PROBLEM DETAILS
Where the material below has a line containing "-- ==== Sys2Proof/Config.lean", start repeating exactly, and keep going through the line containing "opaque ddrBytes : Nat", with no other lines.
▬▬▬▬▬▬▬▬▬▬
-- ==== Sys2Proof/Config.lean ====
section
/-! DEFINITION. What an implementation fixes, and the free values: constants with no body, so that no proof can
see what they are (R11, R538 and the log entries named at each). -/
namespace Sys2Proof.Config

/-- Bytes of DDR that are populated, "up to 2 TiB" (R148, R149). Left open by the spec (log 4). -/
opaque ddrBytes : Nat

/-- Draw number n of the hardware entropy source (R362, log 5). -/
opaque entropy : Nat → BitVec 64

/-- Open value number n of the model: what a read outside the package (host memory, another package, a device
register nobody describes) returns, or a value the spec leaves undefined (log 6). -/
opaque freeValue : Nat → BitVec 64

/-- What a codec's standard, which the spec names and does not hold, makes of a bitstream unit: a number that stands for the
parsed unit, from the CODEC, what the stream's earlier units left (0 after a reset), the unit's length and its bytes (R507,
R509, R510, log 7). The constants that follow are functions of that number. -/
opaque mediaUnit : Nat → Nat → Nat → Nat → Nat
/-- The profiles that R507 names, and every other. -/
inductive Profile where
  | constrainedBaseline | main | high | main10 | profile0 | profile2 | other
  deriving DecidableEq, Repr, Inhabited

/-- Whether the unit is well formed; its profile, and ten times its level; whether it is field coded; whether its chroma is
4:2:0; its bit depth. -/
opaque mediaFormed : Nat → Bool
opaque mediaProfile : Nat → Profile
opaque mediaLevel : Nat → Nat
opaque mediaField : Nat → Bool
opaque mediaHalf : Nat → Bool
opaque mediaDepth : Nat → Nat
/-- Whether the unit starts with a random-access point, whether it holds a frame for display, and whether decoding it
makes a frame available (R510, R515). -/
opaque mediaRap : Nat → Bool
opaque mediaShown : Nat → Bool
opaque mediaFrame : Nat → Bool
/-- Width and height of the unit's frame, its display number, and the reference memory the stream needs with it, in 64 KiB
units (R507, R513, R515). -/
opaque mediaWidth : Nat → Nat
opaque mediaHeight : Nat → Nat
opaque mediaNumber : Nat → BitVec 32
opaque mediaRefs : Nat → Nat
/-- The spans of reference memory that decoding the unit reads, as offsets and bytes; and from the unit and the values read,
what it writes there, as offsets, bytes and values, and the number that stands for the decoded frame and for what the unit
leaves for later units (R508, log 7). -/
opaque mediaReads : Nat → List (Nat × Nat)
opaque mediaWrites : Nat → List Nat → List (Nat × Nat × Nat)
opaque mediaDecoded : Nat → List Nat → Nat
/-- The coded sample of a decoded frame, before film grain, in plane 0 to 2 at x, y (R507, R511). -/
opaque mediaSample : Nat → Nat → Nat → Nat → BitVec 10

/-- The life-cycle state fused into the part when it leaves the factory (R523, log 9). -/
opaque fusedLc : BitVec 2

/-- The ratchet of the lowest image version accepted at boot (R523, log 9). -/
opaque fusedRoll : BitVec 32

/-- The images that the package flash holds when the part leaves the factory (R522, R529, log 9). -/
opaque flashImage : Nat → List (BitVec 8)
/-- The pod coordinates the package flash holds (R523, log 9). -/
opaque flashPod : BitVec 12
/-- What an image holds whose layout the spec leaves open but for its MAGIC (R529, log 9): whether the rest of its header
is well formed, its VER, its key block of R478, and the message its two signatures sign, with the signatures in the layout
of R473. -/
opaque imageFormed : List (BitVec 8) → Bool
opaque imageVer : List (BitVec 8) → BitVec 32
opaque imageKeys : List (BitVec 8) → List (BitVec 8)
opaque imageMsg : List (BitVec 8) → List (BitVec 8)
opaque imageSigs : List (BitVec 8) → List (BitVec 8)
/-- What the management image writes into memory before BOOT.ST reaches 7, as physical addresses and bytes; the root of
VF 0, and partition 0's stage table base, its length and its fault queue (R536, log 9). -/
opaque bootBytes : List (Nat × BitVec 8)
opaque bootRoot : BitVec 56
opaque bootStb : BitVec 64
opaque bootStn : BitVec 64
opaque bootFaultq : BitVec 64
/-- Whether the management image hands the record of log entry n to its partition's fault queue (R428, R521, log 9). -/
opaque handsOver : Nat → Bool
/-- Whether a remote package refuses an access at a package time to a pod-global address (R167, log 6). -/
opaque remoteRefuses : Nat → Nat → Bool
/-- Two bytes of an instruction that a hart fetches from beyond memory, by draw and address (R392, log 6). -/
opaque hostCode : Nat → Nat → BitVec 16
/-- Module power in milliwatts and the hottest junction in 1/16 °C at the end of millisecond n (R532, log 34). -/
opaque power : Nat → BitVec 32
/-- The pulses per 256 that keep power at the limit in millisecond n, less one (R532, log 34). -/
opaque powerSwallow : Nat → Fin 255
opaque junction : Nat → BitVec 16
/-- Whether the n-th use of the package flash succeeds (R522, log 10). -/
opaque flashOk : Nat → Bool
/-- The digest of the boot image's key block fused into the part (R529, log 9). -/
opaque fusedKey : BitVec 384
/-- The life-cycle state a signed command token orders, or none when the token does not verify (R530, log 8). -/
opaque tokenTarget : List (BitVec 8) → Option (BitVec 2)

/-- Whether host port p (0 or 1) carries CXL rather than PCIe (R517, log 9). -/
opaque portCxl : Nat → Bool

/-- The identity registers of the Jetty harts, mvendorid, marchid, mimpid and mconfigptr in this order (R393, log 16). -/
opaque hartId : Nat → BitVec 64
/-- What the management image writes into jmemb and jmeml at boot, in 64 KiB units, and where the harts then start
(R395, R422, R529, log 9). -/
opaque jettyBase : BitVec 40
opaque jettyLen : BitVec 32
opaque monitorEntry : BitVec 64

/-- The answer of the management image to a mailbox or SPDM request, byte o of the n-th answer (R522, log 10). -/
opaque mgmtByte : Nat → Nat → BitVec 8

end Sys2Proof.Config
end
▬▬▬▬▬▬▬▬▬▬
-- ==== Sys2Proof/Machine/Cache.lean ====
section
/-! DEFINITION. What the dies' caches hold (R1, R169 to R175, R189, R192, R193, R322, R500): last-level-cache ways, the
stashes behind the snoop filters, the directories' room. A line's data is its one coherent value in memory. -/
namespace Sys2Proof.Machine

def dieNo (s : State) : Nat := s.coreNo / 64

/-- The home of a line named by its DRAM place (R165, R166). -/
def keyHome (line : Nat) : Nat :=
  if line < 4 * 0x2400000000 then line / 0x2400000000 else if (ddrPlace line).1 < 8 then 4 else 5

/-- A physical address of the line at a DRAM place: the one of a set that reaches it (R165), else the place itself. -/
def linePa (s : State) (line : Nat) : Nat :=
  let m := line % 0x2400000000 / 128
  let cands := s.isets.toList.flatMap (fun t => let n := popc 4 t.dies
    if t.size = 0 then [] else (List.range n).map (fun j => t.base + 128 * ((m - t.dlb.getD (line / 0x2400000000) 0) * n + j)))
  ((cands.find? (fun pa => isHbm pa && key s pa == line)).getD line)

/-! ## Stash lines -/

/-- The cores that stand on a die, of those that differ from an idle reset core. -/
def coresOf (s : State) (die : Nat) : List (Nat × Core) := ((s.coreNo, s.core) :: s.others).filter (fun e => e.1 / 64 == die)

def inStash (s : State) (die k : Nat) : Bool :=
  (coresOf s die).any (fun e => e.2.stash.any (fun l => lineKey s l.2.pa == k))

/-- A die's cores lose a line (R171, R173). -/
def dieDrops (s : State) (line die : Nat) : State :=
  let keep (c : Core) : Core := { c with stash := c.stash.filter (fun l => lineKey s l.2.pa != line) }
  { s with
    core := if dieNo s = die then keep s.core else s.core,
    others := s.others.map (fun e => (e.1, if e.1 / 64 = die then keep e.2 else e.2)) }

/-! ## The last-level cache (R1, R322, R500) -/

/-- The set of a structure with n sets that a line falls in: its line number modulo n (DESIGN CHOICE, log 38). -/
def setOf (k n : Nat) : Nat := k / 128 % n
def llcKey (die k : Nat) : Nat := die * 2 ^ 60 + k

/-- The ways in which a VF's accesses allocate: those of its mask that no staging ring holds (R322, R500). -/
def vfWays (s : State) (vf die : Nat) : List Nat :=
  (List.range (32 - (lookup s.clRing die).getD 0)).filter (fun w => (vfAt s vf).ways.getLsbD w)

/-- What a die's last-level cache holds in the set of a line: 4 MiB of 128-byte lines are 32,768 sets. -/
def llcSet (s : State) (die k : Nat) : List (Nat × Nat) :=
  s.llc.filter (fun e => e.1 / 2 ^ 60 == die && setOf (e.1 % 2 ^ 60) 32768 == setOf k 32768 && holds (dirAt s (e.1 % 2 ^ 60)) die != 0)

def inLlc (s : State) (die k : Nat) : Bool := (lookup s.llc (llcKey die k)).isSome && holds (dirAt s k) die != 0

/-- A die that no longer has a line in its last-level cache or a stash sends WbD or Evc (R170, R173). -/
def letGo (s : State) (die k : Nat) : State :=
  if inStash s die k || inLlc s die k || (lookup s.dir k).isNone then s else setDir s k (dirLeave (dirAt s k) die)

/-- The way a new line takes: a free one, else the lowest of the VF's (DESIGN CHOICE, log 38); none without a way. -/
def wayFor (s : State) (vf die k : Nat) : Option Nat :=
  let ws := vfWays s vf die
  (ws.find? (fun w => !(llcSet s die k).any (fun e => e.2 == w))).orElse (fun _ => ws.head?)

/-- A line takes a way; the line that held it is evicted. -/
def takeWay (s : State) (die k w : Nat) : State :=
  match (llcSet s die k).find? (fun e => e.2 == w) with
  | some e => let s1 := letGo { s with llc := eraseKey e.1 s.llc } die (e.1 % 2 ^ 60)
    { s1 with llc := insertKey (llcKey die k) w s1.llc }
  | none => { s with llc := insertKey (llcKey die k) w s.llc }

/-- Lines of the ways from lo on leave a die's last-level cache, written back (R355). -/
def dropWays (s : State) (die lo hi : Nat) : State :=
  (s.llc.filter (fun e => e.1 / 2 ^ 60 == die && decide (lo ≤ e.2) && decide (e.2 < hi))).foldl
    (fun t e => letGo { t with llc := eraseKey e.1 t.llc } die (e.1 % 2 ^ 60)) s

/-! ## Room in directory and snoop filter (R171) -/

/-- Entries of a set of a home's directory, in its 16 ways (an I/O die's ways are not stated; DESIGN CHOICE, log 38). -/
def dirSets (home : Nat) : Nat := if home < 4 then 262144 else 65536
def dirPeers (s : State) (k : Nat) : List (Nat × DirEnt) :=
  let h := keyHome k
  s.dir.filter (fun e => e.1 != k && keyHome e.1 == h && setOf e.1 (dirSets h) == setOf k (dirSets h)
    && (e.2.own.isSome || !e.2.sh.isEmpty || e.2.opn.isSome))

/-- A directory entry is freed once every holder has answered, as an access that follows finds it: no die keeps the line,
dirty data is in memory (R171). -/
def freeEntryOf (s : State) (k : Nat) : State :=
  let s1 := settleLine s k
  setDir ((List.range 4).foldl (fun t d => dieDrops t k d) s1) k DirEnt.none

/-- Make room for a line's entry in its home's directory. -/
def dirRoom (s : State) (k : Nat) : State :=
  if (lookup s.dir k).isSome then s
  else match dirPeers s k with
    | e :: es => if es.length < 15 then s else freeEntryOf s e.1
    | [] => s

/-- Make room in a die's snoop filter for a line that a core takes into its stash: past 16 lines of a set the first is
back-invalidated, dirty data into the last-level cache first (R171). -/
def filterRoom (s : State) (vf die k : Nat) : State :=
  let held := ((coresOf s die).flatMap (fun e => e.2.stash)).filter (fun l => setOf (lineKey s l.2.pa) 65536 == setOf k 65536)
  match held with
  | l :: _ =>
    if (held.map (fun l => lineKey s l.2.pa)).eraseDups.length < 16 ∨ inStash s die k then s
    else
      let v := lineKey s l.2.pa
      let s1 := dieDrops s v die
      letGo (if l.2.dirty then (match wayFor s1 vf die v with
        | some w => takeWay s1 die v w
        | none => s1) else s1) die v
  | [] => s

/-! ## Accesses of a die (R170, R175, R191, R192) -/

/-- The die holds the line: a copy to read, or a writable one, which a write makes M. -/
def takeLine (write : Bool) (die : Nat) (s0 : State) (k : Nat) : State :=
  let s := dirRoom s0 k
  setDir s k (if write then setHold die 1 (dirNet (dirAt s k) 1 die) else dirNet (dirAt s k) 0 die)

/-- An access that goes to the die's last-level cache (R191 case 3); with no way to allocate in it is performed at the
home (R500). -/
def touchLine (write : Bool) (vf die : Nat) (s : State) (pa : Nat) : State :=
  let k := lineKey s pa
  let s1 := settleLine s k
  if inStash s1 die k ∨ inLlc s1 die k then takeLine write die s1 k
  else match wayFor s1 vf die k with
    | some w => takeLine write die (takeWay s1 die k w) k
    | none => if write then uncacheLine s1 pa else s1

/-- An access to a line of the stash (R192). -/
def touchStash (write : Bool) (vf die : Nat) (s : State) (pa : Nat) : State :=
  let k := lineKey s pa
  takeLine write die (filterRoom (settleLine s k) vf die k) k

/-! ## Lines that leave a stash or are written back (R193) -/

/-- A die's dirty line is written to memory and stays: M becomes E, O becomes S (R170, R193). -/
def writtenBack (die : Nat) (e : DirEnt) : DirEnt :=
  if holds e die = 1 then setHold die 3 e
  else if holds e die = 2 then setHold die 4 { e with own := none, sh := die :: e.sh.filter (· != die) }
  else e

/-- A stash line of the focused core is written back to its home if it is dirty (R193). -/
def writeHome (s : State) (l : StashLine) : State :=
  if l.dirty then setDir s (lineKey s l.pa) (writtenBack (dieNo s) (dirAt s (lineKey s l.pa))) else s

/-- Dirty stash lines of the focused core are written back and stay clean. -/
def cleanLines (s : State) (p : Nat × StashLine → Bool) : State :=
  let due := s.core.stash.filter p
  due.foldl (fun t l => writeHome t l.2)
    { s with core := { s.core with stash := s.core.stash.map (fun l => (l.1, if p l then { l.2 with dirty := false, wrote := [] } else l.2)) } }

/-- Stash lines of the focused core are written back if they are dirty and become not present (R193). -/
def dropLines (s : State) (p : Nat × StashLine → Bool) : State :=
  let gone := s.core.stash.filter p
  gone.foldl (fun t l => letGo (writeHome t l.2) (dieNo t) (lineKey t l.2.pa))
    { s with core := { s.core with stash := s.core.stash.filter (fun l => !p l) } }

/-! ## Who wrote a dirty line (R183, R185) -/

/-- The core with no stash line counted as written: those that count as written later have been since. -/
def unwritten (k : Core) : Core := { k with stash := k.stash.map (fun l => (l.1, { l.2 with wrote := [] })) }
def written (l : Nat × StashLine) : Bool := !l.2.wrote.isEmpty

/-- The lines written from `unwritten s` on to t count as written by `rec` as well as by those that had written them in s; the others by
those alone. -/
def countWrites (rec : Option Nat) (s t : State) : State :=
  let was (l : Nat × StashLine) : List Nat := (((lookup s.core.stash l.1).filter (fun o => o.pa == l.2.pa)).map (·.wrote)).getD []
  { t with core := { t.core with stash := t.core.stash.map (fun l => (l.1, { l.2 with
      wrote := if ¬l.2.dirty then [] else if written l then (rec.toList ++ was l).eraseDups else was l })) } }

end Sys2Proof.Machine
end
▬▬▬▬▬▬▬▬▬▬
EXPECTED ANSWER
-- ==== Sys2Proof/Config.lean ====
section
/-! DEFINITION. What an implementation fixes, and the free values: constants with no body, so that no proof can
see what they are (R11, R538 and the log entries named at each). -/
namespace Sys2Proof.Config

/-- Bytes of DDR that are populated, "up to 2 TiB" (R148, R149). Left open by the spec (log 4). -/
opaque ddrBytes : Nat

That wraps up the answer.